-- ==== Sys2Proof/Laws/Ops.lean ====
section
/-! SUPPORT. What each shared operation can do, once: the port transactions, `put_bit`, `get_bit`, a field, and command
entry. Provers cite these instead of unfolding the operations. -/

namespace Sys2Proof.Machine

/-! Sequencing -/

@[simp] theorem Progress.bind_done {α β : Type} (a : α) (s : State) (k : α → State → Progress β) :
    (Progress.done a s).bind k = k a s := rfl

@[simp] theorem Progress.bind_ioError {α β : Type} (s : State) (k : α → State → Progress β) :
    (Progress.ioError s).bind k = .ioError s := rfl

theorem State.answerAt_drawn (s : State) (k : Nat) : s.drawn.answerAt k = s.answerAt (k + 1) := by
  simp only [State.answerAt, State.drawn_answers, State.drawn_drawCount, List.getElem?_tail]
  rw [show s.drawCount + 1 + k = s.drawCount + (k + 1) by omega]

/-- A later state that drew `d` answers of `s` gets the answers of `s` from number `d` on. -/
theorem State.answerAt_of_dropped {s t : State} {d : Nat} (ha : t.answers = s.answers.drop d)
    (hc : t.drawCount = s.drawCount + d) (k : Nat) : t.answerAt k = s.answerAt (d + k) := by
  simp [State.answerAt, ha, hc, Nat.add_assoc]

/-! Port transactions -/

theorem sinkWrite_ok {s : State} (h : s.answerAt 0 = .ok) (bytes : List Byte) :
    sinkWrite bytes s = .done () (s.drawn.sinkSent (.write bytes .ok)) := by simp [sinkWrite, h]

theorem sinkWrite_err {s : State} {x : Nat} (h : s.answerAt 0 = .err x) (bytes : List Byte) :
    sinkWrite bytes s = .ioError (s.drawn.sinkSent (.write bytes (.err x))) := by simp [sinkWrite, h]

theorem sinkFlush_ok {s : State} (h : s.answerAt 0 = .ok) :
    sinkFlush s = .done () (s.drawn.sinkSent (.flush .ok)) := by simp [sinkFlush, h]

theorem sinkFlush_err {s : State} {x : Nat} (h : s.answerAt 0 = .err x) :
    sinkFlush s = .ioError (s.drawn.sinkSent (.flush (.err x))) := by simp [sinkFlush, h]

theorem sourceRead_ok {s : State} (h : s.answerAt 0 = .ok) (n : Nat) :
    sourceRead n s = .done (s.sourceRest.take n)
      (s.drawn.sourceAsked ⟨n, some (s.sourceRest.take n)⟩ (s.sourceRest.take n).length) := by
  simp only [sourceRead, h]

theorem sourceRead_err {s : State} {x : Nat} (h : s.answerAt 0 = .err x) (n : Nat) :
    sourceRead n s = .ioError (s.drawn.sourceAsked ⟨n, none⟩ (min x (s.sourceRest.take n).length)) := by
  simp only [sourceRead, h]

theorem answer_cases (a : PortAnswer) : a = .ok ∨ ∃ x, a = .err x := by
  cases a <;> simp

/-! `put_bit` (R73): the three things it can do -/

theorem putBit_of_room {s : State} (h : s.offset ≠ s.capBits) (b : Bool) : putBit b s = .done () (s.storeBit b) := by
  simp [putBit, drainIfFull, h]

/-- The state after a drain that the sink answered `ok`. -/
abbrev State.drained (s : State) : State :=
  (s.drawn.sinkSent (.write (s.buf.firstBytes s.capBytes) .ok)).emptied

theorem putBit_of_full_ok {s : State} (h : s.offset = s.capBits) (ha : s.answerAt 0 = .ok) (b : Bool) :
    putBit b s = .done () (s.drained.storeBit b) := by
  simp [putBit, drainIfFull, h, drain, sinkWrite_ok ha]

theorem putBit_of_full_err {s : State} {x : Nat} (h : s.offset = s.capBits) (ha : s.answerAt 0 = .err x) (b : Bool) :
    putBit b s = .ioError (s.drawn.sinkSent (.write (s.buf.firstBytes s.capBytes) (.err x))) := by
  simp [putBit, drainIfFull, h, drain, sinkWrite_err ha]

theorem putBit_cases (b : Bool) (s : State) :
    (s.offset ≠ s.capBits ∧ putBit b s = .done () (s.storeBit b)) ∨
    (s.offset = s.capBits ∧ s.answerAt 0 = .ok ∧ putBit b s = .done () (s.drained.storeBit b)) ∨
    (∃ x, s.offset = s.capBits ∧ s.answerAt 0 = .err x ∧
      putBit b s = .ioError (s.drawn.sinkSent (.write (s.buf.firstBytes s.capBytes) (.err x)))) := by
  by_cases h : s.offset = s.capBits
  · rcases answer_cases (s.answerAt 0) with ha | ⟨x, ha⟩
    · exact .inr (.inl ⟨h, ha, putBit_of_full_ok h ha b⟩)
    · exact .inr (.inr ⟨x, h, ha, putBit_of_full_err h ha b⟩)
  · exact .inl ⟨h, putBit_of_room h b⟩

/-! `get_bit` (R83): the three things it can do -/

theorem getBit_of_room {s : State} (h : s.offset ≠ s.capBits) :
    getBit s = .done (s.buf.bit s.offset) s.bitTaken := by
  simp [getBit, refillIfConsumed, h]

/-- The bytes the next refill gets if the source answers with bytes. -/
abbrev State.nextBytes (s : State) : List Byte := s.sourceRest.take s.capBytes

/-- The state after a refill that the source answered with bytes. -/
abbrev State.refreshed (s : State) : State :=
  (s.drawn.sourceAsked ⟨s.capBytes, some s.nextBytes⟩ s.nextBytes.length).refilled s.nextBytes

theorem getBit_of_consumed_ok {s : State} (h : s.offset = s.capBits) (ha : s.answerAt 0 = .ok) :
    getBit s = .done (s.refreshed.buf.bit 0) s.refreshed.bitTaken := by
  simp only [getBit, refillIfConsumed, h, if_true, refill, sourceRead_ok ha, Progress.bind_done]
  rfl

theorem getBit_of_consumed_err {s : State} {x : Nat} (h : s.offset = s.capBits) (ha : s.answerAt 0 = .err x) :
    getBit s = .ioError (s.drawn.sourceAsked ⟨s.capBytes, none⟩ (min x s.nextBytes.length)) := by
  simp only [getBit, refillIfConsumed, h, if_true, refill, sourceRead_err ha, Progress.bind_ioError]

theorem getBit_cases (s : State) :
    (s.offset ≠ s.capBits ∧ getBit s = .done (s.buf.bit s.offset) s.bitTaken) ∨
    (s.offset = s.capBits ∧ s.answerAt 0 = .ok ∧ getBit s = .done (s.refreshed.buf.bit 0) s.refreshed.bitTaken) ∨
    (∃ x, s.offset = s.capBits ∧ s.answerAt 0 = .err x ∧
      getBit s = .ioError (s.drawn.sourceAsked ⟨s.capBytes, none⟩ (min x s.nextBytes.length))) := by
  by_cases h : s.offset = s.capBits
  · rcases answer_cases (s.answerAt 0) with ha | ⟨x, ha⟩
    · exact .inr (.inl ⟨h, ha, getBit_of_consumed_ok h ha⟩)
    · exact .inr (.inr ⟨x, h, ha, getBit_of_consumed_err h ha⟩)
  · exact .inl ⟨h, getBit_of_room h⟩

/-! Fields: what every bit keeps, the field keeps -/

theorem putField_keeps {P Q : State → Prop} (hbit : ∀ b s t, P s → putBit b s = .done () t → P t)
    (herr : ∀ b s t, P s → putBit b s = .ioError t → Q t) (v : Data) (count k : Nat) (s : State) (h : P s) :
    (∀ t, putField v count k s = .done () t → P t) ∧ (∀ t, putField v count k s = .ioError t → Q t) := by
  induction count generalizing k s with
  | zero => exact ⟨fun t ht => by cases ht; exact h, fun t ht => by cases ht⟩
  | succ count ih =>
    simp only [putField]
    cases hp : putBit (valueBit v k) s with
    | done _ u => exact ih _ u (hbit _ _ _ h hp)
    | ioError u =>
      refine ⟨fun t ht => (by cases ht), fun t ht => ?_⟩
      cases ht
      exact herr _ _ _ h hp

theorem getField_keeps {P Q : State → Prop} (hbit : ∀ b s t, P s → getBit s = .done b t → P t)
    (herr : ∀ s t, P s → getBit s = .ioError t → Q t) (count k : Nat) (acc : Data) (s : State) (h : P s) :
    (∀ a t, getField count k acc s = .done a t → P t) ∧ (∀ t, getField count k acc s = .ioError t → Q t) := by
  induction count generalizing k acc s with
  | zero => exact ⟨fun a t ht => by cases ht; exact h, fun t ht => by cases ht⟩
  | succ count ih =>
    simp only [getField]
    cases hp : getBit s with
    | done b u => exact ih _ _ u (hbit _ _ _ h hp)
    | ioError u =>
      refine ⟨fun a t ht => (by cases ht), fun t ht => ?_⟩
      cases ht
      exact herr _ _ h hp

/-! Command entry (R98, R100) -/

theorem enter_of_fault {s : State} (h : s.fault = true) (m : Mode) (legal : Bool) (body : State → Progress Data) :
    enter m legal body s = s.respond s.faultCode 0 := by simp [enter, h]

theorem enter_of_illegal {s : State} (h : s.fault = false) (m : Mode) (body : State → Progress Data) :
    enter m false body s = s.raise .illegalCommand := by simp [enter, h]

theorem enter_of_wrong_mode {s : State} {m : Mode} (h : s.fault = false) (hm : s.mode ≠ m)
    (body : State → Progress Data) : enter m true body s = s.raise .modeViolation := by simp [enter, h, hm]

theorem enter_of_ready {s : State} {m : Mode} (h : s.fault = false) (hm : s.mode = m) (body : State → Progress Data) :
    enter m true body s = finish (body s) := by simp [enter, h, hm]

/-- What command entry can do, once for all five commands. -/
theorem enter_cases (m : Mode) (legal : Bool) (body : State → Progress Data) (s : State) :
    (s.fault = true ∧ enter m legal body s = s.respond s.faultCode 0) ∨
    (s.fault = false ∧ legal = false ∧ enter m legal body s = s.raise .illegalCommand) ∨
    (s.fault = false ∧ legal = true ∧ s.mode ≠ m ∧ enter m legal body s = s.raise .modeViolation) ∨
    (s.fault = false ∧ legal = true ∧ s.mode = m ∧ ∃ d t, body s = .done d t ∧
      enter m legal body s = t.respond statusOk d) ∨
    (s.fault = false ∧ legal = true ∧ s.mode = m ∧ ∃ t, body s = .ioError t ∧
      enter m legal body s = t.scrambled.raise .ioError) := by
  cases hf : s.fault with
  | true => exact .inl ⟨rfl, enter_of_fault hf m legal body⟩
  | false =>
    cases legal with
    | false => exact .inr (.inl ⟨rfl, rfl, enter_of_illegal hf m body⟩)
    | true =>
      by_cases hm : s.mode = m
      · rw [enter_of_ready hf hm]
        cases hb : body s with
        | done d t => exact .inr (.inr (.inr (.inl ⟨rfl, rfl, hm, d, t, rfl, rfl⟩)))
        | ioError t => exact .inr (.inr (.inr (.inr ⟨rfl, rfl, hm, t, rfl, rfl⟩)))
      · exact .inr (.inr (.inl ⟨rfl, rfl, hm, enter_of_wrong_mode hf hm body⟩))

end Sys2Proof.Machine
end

********************

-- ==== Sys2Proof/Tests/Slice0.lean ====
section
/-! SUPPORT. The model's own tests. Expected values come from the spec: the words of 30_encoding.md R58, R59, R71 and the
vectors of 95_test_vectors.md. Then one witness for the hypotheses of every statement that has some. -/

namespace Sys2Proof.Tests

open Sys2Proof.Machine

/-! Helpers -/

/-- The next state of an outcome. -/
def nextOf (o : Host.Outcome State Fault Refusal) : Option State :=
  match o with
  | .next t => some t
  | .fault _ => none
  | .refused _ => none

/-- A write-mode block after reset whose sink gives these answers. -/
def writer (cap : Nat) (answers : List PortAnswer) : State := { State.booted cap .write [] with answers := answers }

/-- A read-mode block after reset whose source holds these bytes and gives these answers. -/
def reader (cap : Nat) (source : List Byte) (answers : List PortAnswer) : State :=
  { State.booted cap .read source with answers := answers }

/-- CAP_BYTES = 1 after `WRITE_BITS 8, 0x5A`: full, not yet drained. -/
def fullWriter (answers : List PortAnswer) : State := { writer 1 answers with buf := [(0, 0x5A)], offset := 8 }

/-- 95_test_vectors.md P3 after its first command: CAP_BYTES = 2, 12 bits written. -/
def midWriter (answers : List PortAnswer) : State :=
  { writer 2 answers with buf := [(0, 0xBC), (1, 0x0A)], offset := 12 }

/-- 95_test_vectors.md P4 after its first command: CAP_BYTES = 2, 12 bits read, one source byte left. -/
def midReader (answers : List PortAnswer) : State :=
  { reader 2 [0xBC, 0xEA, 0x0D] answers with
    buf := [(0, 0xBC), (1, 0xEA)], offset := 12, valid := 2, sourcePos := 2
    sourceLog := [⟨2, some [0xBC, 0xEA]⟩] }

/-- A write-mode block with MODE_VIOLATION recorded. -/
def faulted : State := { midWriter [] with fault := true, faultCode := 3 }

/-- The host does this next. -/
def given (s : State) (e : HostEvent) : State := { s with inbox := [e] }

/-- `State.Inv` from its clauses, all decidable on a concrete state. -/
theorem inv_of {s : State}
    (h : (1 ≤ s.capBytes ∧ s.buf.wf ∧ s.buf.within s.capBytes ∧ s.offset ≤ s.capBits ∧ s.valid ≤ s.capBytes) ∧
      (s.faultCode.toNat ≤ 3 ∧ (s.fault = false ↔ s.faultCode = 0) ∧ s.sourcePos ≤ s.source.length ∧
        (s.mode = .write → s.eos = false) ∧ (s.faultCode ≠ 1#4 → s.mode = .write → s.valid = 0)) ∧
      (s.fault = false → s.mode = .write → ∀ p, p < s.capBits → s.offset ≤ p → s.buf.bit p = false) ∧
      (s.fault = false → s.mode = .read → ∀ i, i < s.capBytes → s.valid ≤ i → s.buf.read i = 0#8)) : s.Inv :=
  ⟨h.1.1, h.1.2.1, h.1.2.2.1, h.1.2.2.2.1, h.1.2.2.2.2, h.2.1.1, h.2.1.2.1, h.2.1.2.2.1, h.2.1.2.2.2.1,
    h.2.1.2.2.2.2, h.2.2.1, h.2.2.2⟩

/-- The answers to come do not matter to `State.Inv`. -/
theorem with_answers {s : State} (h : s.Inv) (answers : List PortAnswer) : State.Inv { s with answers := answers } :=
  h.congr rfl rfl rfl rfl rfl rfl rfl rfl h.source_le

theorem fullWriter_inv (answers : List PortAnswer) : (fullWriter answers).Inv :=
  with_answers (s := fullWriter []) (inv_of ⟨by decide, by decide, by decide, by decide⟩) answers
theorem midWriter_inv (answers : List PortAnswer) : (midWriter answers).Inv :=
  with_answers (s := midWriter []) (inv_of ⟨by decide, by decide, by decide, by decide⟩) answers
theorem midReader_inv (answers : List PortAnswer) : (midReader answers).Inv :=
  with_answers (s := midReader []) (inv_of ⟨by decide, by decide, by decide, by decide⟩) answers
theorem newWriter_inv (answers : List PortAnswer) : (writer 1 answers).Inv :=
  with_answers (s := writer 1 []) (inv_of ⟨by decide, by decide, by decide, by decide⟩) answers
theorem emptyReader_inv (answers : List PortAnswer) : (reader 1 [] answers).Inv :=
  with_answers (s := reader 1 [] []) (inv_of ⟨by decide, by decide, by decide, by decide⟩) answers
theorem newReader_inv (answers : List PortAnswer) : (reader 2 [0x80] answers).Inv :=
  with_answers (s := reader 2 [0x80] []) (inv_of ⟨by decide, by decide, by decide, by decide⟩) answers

********************

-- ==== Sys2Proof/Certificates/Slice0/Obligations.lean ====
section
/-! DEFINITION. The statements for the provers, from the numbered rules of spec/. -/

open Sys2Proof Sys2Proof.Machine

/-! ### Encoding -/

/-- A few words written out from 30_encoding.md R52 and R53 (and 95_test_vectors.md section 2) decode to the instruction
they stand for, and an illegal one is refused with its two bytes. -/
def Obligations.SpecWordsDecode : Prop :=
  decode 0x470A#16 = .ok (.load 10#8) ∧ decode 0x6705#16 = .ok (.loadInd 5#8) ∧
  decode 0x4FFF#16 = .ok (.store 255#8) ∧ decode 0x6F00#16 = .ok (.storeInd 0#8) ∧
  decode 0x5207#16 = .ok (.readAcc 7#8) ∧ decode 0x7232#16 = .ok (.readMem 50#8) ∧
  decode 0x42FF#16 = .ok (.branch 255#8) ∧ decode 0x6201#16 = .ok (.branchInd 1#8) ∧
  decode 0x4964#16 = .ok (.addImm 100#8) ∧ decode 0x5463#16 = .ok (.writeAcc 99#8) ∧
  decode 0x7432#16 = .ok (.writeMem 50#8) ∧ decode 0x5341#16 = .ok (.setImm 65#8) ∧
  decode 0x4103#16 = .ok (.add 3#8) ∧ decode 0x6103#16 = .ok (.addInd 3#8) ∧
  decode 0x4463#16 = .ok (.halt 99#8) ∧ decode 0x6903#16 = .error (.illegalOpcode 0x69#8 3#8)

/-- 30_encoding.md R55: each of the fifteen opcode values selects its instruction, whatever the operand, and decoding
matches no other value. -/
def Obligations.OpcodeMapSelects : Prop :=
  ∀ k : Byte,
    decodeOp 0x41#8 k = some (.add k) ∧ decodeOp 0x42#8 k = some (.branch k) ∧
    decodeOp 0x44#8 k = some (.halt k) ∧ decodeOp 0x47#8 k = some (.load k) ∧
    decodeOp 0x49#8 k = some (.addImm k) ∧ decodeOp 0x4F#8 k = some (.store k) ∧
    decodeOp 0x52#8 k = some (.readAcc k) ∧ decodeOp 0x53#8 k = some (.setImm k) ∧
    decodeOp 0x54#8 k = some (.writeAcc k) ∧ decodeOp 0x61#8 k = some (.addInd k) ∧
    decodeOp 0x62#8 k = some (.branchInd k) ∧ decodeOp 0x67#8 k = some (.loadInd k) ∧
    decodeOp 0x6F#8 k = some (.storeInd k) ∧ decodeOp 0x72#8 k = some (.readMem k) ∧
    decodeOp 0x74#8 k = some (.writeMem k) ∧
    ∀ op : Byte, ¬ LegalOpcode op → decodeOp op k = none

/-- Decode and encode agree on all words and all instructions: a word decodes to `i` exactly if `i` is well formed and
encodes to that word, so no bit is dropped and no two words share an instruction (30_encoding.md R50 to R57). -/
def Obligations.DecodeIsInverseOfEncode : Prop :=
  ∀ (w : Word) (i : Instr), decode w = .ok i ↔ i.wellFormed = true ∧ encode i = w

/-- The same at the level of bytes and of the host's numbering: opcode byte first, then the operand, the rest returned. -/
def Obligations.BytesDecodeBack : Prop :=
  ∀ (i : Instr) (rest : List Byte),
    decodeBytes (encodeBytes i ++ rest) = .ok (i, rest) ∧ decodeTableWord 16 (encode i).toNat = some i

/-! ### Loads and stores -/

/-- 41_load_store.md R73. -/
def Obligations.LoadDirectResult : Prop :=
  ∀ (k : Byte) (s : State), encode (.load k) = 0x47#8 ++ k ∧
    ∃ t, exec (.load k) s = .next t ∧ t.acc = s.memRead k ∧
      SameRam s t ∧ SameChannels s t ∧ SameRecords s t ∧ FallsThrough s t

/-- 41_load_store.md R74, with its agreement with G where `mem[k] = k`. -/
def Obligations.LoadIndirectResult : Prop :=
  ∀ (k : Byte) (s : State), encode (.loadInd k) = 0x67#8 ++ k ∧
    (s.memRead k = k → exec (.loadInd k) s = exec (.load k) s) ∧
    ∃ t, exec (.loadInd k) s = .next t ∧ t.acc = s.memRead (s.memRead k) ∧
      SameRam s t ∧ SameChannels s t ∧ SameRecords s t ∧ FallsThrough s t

********************

### INSTRUCTIONS TO FOLLOW
Scan the records above for the lines holding "done _ u =>" and "s = .done b t → P t)". Transcribe those two and every line between them word for word, and no others.

### RESPONSE FOR THIS EXERCISE
    | done _ u => exact ih _ u (hbit _ _ _ h hp)
    | ioError u =>
      refine ⟨fun t ht => (by cases ht), fun t ht => ?_⟩
      cases ht
      exact herr _ _ _ h hp

theorem getField_keeps {P Q : State → Prop} (hbit : ∀ b s t, P s → getBit s = .done b t → P t)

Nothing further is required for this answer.